[[ MATERIAL SUPPLIED, beginning ]]
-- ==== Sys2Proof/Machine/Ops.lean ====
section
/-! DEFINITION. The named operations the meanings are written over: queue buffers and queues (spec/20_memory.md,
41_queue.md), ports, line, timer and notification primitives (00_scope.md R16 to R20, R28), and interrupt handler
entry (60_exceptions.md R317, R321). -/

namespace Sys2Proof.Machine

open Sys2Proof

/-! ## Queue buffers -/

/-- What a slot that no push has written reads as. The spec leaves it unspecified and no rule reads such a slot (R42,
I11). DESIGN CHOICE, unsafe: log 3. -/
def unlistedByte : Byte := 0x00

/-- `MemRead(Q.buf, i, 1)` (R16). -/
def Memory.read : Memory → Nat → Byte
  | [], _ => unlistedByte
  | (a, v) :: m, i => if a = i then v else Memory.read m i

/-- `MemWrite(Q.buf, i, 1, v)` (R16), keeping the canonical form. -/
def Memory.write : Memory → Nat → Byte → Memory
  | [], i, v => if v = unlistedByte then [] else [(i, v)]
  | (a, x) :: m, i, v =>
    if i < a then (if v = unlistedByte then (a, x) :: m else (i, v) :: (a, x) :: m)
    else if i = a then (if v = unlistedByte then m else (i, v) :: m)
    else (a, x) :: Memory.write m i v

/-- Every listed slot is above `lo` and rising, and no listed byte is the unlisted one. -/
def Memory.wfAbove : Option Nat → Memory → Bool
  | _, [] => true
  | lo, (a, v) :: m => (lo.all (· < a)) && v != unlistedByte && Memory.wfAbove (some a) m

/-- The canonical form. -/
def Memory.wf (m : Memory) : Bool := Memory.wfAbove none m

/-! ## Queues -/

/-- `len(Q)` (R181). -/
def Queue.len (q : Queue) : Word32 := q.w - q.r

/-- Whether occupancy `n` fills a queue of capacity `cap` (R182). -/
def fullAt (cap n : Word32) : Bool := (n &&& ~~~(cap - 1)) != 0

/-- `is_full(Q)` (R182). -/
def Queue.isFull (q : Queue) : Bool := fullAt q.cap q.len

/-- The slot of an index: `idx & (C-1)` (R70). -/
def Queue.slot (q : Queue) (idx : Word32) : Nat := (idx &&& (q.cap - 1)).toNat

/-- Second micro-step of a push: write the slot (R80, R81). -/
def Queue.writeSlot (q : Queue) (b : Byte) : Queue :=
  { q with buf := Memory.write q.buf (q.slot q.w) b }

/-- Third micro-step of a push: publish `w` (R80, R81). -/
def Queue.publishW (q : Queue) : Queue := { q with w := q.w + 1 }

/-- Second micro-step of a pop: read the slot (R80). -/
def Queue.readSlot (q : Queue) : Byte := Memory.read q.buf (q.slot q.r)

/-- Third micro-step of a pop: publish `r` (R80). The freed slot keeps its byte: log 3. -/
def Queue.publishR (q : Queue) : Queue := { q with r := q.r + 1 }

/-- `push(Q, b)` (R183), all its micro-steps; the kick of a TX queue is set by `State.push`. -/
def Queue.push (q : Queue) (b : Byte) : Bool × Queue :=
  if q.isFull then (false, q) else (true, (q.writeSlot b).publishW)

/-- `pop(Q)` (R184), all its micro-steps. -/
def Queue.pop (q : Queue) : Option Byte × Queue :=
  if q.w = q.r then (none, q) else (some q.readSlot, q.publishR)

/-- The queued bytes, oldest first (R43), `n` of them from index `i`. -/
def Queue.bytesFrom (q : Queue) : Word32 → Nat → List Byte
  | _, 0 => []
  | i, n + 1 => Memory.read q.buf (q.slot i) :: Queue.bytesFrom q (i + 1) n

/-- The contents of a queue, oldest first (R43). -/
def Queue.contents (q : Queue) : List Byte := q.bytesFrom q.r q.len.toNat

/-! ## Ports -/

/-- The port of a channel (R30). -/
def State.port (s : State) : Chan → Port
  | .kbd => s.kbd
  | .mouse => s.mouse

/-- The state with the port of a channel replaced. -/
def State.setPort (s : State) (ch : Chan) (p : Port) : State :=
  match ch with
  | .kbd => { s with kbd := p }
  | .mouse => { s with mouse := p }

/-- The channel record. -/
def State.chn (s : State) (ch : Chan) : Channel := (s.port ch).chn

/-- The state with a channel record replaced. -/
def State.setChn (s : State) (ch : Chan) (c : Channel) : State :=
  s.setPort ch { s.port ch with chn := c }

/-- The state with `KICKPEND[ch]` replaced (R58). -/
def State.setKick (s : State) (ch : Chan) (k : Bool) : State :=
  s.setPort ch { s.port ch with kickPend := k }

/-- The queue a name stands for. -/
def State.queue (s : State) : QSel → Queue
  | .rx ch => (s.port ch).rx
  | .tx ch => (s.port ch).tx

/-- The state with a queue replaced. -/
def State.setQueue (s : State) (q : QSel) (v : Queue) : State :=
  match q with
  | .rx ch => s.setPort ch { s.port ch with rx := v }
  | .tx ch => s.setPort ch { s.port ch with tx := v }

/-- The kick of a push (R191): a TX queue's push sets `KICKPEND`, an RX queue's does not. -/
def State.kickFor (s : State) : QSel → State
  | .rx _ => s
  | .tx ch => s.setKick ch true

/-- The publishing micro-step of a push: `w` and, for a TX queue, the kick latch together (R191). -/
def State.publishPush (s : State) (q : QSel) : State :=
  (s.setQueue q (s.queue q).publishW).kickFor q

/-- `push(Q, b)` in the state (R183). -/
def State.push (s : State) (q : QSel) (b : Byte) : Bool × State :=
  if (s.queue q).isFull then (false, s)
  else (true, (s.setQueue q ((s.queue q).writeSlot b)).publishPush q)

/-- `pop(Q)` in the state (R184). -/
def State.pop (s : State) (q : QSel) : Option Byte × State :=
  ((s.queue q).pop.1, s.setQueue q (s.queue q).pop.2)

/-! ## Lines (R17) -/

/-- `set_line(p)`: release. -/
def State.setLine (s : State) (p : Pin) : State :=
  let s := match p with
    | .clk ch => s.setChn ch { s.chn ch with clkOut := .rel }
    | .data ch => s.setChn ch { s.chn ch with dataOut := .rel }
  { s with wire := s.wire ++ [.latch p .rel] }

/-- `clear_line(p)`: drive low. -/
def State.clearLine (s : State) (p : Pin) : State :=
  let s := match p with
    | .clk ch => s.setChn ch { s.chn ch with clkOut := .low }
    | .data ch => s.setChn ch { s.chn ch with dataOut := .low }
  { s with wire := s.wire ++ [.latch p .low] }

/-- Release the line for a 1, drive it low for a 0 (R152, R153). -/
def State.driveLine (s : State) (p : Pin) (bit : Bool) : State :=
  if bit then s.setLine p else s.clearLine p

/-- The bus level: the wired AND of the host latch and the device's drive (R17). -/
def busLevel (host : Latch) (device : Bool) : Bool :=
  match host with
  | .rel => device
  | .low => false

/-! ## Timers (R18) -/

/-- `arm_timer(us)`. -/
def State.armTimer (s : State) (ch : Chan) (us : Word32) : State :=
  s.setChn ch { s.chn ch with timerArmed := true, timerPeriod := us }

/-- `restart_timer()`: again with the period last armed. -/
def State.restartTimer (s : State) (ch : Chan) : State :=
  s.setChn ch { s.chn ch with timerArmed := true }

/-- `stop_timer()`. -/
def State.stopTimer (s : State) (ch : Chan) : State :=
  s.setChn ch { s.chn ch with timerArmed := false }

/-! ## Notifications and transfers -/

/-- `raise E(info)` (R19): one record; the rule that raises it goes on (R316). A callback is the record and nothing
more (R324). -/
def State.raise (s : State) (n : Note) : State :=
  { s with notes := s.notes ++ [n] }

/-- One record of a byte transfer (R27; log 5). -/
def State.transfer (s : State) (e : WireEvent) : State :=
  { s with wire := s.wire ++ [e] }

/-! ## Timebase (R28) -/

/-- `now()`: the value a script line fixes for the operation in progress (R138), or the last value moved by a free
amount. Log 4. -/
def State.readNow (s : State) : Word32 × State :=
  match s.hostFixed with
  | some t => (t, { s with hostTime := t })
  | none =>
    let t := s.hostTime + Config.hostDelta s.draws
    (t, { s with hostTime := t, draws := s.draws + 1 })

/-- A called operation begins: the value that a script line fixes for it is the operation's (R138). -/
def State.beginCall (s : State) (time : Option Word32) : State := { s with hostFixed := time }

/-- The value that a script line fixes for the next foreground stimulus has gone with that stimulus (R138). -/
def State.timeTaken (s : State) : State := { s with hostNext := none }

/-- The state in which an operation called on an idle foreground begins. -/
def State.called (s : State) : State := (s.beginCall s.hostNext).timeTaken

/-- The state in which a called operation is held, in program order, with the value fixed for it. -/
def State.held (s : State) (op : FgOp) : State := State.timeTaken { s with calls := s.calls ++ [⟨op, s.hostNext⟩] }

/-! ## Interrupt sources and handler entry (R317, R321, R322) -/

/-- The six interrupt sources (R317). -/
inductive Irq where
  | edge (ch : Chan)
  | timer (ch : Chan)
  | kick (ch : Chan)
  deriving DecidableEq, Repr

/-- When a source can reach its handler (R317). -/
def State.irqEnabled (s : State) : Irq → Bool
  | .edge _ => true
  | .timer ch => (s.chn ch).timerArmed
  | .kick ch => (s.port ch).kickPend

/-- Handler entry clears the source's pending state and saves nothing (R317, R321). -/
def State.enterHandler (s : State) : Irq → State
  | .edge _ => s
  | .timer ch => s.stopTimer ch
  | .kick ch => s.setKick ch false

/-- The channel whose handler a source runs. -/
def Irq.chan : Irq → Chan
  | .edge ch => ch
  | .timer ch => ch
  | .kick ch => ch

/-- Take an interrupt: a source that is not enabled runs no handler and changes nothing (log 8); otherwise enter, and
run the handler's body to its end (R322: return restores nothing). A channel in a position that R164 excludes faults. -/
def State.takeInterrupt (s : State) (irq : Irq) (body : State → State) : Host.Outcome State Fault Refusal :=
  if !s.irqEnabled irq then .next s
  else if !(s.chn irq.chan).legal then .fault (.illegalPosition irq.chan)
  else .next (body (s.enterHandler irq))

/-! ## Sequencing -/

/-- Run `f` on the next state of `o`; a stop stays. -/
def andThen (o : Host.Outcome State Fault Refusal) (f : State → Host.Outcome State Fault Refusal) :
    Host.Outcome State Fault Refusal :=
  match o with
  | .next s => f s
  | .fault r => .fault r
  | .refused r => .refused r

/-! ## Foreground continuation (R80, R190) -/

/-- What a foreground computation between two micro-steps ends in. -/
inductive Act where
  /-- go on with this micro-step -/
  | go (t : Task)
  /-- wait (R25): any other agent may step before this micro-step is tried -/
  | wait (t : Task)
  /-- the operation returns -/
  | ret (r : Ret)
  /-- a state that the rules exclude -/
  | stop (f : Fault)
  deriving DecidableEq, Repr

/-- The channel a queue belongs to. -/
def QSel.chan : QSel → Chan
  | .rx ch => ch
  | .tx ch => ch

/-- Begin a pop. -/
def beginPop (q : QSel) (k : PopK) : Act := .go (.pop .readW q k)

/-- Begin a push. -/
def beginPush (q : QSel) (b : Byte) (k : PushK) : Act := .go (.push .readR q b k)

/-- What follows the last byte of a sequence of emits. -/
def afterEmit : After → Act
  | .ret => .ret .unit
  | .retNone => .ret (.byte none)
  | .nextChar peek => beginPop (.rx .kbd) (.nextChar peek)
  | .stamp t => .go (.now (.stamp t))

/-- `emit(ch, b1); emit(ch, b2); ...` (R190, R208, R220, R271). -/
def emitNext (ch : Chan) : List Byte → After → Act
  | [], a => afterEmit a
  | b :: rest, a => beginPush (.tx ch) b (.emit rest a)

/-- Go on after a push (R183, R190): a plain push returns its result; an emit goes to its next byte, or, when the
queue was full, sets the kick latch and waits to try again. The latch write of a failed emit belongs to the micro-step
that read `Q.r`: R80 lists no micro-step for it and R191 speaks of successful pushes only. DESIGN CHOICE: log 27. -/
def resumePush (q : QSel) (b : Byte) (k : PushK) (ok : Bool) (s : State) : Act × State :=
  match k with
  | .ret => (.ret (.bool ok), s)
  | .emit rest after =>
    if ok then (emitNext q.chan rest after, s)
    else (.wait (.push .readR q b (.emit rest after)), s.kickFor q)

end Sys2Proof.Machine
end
[[ MATERIAL SUPPLIED, end ]]
[[ MATERIAL SUPPLIED, beginning ]]
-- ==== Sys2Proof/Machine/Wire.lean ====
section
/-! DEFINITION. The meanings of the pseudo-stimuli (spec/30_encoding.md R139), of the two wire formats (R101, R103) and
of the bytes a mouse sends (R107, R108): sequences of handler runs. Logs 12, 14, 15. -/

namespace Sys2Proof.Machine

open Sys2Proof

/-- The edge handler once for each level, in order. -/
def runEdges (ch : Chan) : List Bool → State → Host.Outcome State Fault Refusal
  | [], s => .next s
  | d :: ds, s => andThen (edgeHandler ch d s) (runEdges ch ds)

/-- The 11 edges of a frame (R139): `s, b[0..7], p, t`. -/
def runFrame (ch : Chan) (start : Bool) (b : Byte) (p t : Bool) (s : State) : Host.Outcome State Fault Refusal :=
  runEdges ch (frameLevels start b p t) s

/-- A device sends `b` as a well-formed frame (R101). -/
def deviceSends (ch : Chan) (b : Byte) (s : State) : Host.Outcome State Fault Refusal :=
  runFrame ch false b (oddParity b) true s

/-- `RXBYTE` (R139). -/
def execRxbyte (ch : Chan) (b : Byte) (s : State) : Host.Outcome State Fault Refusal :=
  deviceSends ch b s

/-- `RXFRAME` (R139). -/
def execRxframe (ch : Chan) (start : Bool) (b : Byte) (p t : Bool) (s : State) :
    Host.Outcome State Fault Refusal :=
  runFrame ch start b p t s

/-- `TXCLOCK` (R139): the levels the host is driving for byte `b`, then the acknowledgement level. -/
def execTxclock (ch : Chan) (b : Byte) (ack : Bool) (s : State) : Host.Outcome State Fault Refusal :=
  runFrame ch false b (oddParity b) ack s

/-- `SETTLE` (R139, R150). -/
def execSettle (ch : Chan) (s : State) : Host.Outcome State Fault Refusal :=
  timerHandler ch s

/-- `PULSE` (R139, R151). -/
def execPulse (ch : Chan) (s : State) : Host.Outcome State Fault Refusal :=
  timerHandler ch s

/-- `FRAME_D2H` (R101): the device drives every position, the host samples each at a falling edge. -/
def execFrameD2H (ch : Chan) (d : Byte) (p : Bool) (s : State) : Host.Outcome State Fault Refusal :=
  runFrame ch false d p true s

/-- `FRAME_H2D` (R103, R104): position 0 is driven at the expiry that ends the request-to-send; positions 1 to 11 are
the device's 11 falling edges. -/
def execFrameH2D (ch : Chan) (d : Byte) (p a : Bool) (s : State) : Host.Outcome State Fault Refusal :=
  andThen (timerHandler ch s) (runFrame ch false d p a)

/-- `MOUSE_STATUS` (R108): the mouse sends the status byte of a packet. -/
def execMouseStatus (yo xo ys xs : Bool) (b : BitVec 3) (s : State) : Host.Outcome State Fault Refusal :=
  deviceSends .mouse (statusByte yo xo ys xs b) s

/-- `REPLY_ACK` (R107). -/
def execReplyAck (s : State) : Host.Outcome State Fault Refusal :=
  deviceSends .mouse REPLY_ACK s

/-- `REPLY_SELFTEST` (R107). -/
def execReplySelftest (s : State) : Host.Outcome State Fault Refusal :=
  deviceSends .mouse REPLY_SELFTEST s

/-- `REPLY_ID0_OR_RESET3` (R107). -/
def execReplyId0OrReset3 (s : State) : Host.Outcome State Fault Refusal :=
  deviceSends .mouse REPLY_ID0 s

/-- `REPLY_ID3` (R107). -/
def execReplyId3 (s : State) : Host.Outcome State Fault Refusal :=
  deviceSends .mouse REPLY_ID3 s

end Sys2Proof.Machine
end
[[ MATERIAL SUPPLIED, end ]]
## TASK DETAILS
Copy every line of the data above in which the string "true" appears.

## ANSWER SECTION
  | _, [] => true
  if q.isFull then (false, q) else (true, (q.writeSlot b).publishW)
  | .tx ch => s.setKick ch true
  else (true, (s.setQueue q ((s.queue q).writeSlot b)).publishPush q)
  s.setChn ch { s.chn ch with timerArmed := true, timerPeriod := us }
  s.setChn ch { s.chn ch with timerArmed := true }
  | .edge _ => true
  runFrame ch false b (oddParity b) true s
  runFrame ch false d p true s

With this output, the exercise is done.